Ни тогда, ни теперь обернуться, вернуться назад
я уже не смогу: есть бумага, перо и чернила;
нет того языка, на котором возможно сказать,
у Мерефы, под Харьковом, в тамбуре — что это было?
Что было дальше с Ионой? Проснувшись он обнаружил, что растение, под которым он спал, высохло и зачахло, и очень “из-за растения огорчился”.
Ага, — сказал ему тогда Господь, — ты огорчился из-за растения, которого не растил, “Мне ли не пожалеть Ниневии, города великого, в котором более ста двадцати тысяч человек, не умеющих отличить правой руки от левой, и множество скота”?
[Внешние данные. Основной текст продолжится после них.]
theorem agree_map1 (m : BitVec 16) {a b : State} (h : AgreePointer a b) : Both (execMap1 m a) (execMap1 m b) :=
  Both.next (agree_nextRange { h with pos := (h.advance 16).pos, map1 := rfl, mapI := rfl })

theorem agree_map2 (m : BitVec 16) {a b : State} (h : AgreeMap a b) : Both (execMap2 m a) (execMap2 m b) :=
  Both.next (agree_nextRange { h with
    pos := (h.advance 16).pos, mapI := congrArg (· + 1) h.mapI
    seq := (by show a.seq ++ rangeBytes m a.mapI = b.seq ++ rangeBytes m b.mapI; rw [h.seq, h.mapI]) })

theorem agree_ngrp (g : BitVec 3) {a b : State} (h : AgreeAlphabet a b) : Both (execNgrp g a) (execNgrp g b) := by
  unfold execNgrp
  refine Both.ite Iff.rfl (fun _ => Both.next (Agree.fail (a := { advance 3 a with nGroups := g.toNat }) (b := { advance 3 b with nGroups := g.toNat }) { h with
        pos := (h.advance 3).pos } _)) fun hg => Both.next ?_
  show AgreeGroups _ _
  exact { h with
        pos := (h.advance 3).pos, nGroups := rfl, phase := rfl
        ng1 := (by show 1 ≤ g.toNat; have : ¬ (g.toNat < 2 ∨ g.toNat > 6) := hg; omega) }

theorem agree_nsel (n : BitVec 15) {a b : State} (h : AgreeGroups a b) : Both (execNsel n a) (execNsel n b) := by
  unfold execNsel
  refine Both.ite Iff.rfl (fun _ => Both.next (Agree.fail (a := { advance 15 a with nSel := n.toNat }) (b := { advance 15 b with nSel := n.toNat }) { h with
        pos := (h.advance 15).pos } _)) fun _ => ?_
  refine Both.ite Iff.rfl (fun _ => Both.next (Agree.fail (a := { advance 15 a with nSel := n.toNat }) (b := { advance 15 b with nSel := n.toNat }) { h with
        pos := (h.advance 15).pos } _)) fun _ => Both.next ?_
  show AgreeSelecting _ _
  exact { h with
    pos := (h.advance 15).pos, nSel := rfl, phase := rfl, selI := rfl, sel := nofun
    selMtf := congrArg List.range h.nGroups
    selR := ⟨fun g hg => List.mem_range.1 hg, List.length_range⟩ }

theorem agree_sel (k : Nat) {a b : State} (h : AgreeSelecting a b) (hp : a.phase = .selector) : Both (execSel k a) (execSel k b) := by
  unfold execSel
  refine Both.ite (by rw [h.nGroups]) (fun _ => Both.next ?_) fun hk => ?_
  · rw [h.nGroups]; exact Agree.fail (h.advance _) _
  · simp only
    have hmt : mtfTake 0 a.selMtf k = mtfTake 0 b.selMtf k := by rw [h.selMtf]
    have hnz : (mtfTake 0 a.selMtf k).1 < a.nGroups ∧ (∀ g ∈ (mtfTake 0 a.selMtf k).2, g < a.nGroups) := by
      refine ⟨?_, fun g hg => h.selR.1 g ((mtfTake_perm _ _ _).mem_iff.1 hg)⟩
      have hk : k < a.selMtf.length := by rw [h.selR.2]; have := h.ng1; omega
      exact h.selR.1 _ (mtfTake_mem hk)
    have hs : ∀ j < a.selI + 1, (putAll a.selector a.selI [(mtfTake 0 a.selMtf k).1] 0).getD j 0 = (putAll b.selector b.selI [(mtfTake 0 b.selMtf k).1] 0).getD j 0
        ∧ (putAll a.selector a.selI [(mtfTake 0 a.selMtf k).1] 0).getD j 0 < a.nGroups := by
      intro j hj
      rw [getD_put, getD_put, ← hmt, ← h.selI]
      by_cases he : j = a.selI
      · rw [if_pos he, if_pos he]; exact ⟨rfl, hnz.1⟩
      · rw [if_neg he, if_neg he]; exact h.sel j (by omega)
    refine Both.ite (by show a.selI + 1 = a.nSel ↔ b.selI + 1 = b.nSel; rw [h.selI, h.nSel]) (fun he => Both.next ?_) (fun _ => Both.next ?_)
    · show AgreeTables _ _
      exact { h with
            pos := (h.advance (k+1)).pos, selI := congrArg (· + 1) h.selI, sel := hs, lenG := rfl
            phase := rfl, selN := he, tbl := nofun }
    · exact Sim.of8 hp { h with
          pos := (h.advance (k+1)).pos, selI := congrArg (· + 1) h.selI, sel := hs
          selMtf := congrArg Prod.snd hmt, selR := ⟨hnz.2, (mtfTake_perm _ _ _).length_eq.trans h.selR.2⟩ }

theorem agree_len5 (l : BitVec 5) {a b : State} (h : AgreeTables a b) : Both (execLen5 l a) (execLen5 l b) := by
  refine Both.next ?_
  show AgreeDelta _ _
  exact { h with pos := (h.advance 5).pos, curLen := rfl, lenS := rfl, phase := rfl, row := nofun }

theorem agree_lkeep {a b : State} (h : AgreeDelta a b) (hp : a.phase = .lenDelta) : Both (execLkeep a) (execLkeep b) := by
  unfold execLkeep; simp only
  refine Both.ite (by show codeLenLegal a.curLen = true ↔ codeLenLegal b.curLen = true; rw [h.curLen]) (fun _ => ?_) (fun _ => Both.next (Agree.fail (h.advance _) _))
  have hs : ∀ k < a.lenS + 1, ((putAll a.lens a.lenG [putAll (a.lens.getD a.lenG []) a.lenS [a.curLen.toNat] 0] []).getD a.lenG []).getD k 0
      = ((putAll b.lens b.lenG [putAll (b.lens.getD b.lenG []) b.lenS [b.curLen.toNat] 0] []).getD b.lenG []).getD k 0 := by
    intro k hk
    rw [getD_put, getD_put, if_pos rfl, if_pos rfl, getD_put, getD_put, ← h.lenS, h.curLen]
    by_cases he : k = a.lenS
    · rw [if_pos he, if_pos he]
    · rw [if_neg he, if_neg he]; exact h.row k (by omega)
  refine Both.ite (by show a.lenS + 1 = a.alpha ↔ b.lenS + 1 = b.alpha; rw [h.lenS, h.alpha]) (fun he => Both.next ?_) (fun _ => Both.next ?_)
  · show AgreeLengths _ _
    have he : a.lenS + 1 = a.alpha := he
    exact { h with
          pos := (h.advance 1).pos, lenS := congrArg (· + 1) h.lenS, phase := rfl
          rowB := fun k hk => hs k (by have : k < a.alpha := hk; omega) }
  · exact Sim.of10 hp { h with pos := (h.advance 1).pos, lenS := congrArg (· + 1) h.lenS, row := hs }

theorem agree_linc {a b : State} (h : AgreeDelta a b) (hp : a.phase = .lenDelta) : Both (execLinc a) (execLinc b) :=
  Both.next (Sim.of10 hp { h with pos := (h.advance 2).pos, curLen := congrArg (· + 1) h.curLen })

theorem agree_ldec {a b : State} (h : AgreeDelta a b) (hp : a.phase = .lenDelta) : Both (execLdec a) (execLdec b) :=
  Both.next (Sim.of10 hp { h with pos := (h.advance 2).pos, curLen := congrArg (· - 1) h.curLen })

theorem agree_build {a b : State} (h : AgreeLengths a b) : Both (execBuild a) (execBuild b) := by
  unfold execBuild; simp only
  have ht : buildTable (firstN (a.lens.getD a.lenG []) a.alpha 0) = buildTable (firstN (b.lens.getD b.lenG []) b.alpha 0) := by
    congr 1
    apply eq_of_getD 0 (by simp [h.alpha])
    intro k hk
    have hk : k < a.alpha := by simpa using hk
    rw [getD_firstN, getD_firstN, if_pos hk, if_pos (by rw [← h.alpha]; exact hk)]
    exact h.rowB k hk
  have hs : ∀ g < a.lenG + 1, (putAll a.tbl a.lenG [buildTable (firstN (a.lens.getD a.lenG []) a.alpha 0)] default).getD g default
     = (putAll b.tbl b.lenG [buildTable (firstN (b.lens.getD b.lenG []) b.alpha 0)] default).getD g default := by
    intro g hg
    rw [getD_put, getD_put, ← ht, ← h.lenG]
    by_cases he : g = a.lenG
    · rw [if_pos he, if_pos he]
    · rw [if_neg he, if_neg he]; exact h.tbl g (by omega)
  refine Both.ite (by show a.lenG + 1 < a.nGroups ↔ b.lenG + 1 < b.nGroups; rw [h.lenG, h.nGroups]) (fun he => Both.next ?_) (fun he => Both.next ?_)
  · show AgreeTables _ _
    exact { h with lenG := congrArg (· + 1) h.lenG, tbl := hs, phase := rfl }
  · show AgreeSymbols _ _
    exact { h with
          lenG := congrArg (· + 1) h.lenG, tbl := hs, phase := rfl, gpos := rfl, gno := rfl
          tblN := (by show a.nGroups ≤ a.lenG + 1; have : ¬ a.lenG + 1 < a.nGroups := he; omega)
          active := nofun }

theorem agree_groupSwitch {a b : State} (h : AgreeSymbols a b) : (groupSwitch a = none ∧ groupSwitch b = none) ∨
    ∃ u v, groupSwitch a = some u ∧ groupSwitch b = some v ∧ AgreeSymbols u v ∧ u.active = v.active ∧ u.active < u.nGroups ∧ u.phase = a.phase := by
  by_cases h0 : a.gpos = 0
  · by_cases h1 : a.nSel ≤ a.gno
    · exact .inl ⟨groupSwitch_none h0 h1, groupSwitch_none (h.gpos.symm.trans h0) (by rw [← h.nSel, ← h.gno]; exact h1)⟩
    · have hs := h.sel a.gno (by rw [h.selN]; omega)
      have hact : a.selector.getD a.gno 0 = b.selector.getD b.gno 0 := by rw [← h.gno]; exact hs.1
      refine .inr ⟨_, _, groupSwitch_due h0 (by omega), groupSwitch_due (h.gpos.symm.trans h0) (by rw [← h.nSel, ← h.gno]; omega), { h with
            gpos := rfl, gno := congrArg (· + 1) h.gno, active := fun _ => ⟨hact, hs.2⟩ }, hact, hs.2, rfl⟩
  · have hs := h.active h0
    refine .inr ⟨_, _, groupSwitch_running h0, groupSwitch_running (fun e => h0 (h.gpos.trans e)), { h with
          gpos := congrArg (· - 1) h.gpos, active := fun _ => hs }, hs.1, hs.2, rfl⟩

theorem agree_activeTable {u v : State} (h : AgreeSymbols u v) (he : u.active = v.active) (hl : u.active < u.nGroups) : activeTable u = activeTable v := by
  unfold activeTable
  rw [← he]; exact h.tbl _ (lt_of_lt_of_le hl h.tblN)

theorem agree_symbolStep {a b : State} (h : AgreeSymbols a b) (sym : Nat) (act act' : State → State)
  (ha : ∀ u v, AgreeSymbols u v → u.phase = a.phase → Sim (act u) (act' v)) : Sim (symbolStep sym act a) (symbolStep sym act' b) := by
  rcases agree_groupSwitch h with ⟨h1, h2⟩ | ⟨u, v, h1, h2, h3, h4, h5, h6⟩
  · rw [symbolStep_none h1, symbolStep_none h2]; exact Agree.fail h.toAgree _
  · rw [symbolStep_some h1, symbolStep_some h2, agree_activeTable h3 h4 h5]
    exact ha _ _ { h3 with pos := (h3.advance _).pos } h6

theorem agree_runDigit (w : Nat) {u v : State} (h : AgreeSymbols u v) : AgreeSymbols (runDigit w u) (runDigit w v) := by
  have hr : (if u.rep = 0 then 1 else u.reppow) = (if v.rep = 0 then 1 else v.reppow) := by rw [h.rep, h.reppow]
  exact { h with
    rep := (by show u.rep + w * (if u.rep = 0 then 1 else u.reppow) = v.rep + w * (if v.rep = 0 then 1 else v.reppow); rw [hr, h.rep])
    reppow := (by show 2 * (if u.rep = 0 then 1 else u.reppow) = 2 * (if v.rep = 0 then 1 else v.reppow); rw [hr]) }

theorem agree_flushThen {u v : State} (h : AgreeSymbols u v) (act act' : State → State) (ha : ∀ x y, AgreeSymbols x y → x.phase = u.phase → Sim (act x) (act' y)) :
   Sim (flushThen act u) (flushThen act' v) := by
  unfold flushThen
  by_cases h0 : u.rep = 0
  · rw [flushRun_zero h0, flushRun_zero (h.rep.symm.trans h0)]; exact ha u v h rfl
  · by_cases hf : u.size + u.rep ≤ u.blkMax
    · rw [flushRun_fits (by omega) hf, flushRun_fits (by rw [← h.rep]; omega) (by rw [← h.rep, ← h.size, ← h.blkMax]; exact hf)]
      refine ha _ _ { h with
            size := (by show u.size + u.rep = v.size + v.rep; rw [h.size, h.rep]), rep := rfl, tt := ?_ } rfl
      intro k hk
      have hk : k < u.size + u.rep := hk
      show (putAll _ _ _ _).getD k 0 = (putAll _ _ _ _).getD k 0
      rw [getD_putAll, getD_putAll, List.length_replicate, List.length_replicate, ← h.size, ← h.rep, ← h.mtf]
      by_cases he : u.size ≤ k ∧ k < u.size + u.rep
      · rw [if_pos he, if_pos he]
      · rw [if_neg he, if_neg he]; exact h.tt k (by omega)
    · rw [flushRun_full (by omega) (by omega), flushRun_full (by rw [← h.rep]; omega) (by rw [← h.rep, ← h.size, ← h.blkMax]; omega)]
      exact Agree.fail h.toAgree _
И это — единственный в Священной Книге случай, когда грозный Бог, стерший с земли Содом и Гоморру, повел себя милосердно. Как раз по отношению к тому городу, где проповедовал “несерьезный” Иона.
Ну, правда, нас числом поболе. Хотя правой руки от левой мы тоже не отличим.
А что я мог слепить, соединить?
Где мог привить какой-нибудь отросток,
перевивая с паутиной нить,
пробелы со словами и коростой
подсохшей речи залепляя суть
провалов между слов и неумело
латая дыры, верткие, как ртуть?
На фотоколлаже, открывающем собрание стихов, Строчков изображен с аквалангом.
М.Г.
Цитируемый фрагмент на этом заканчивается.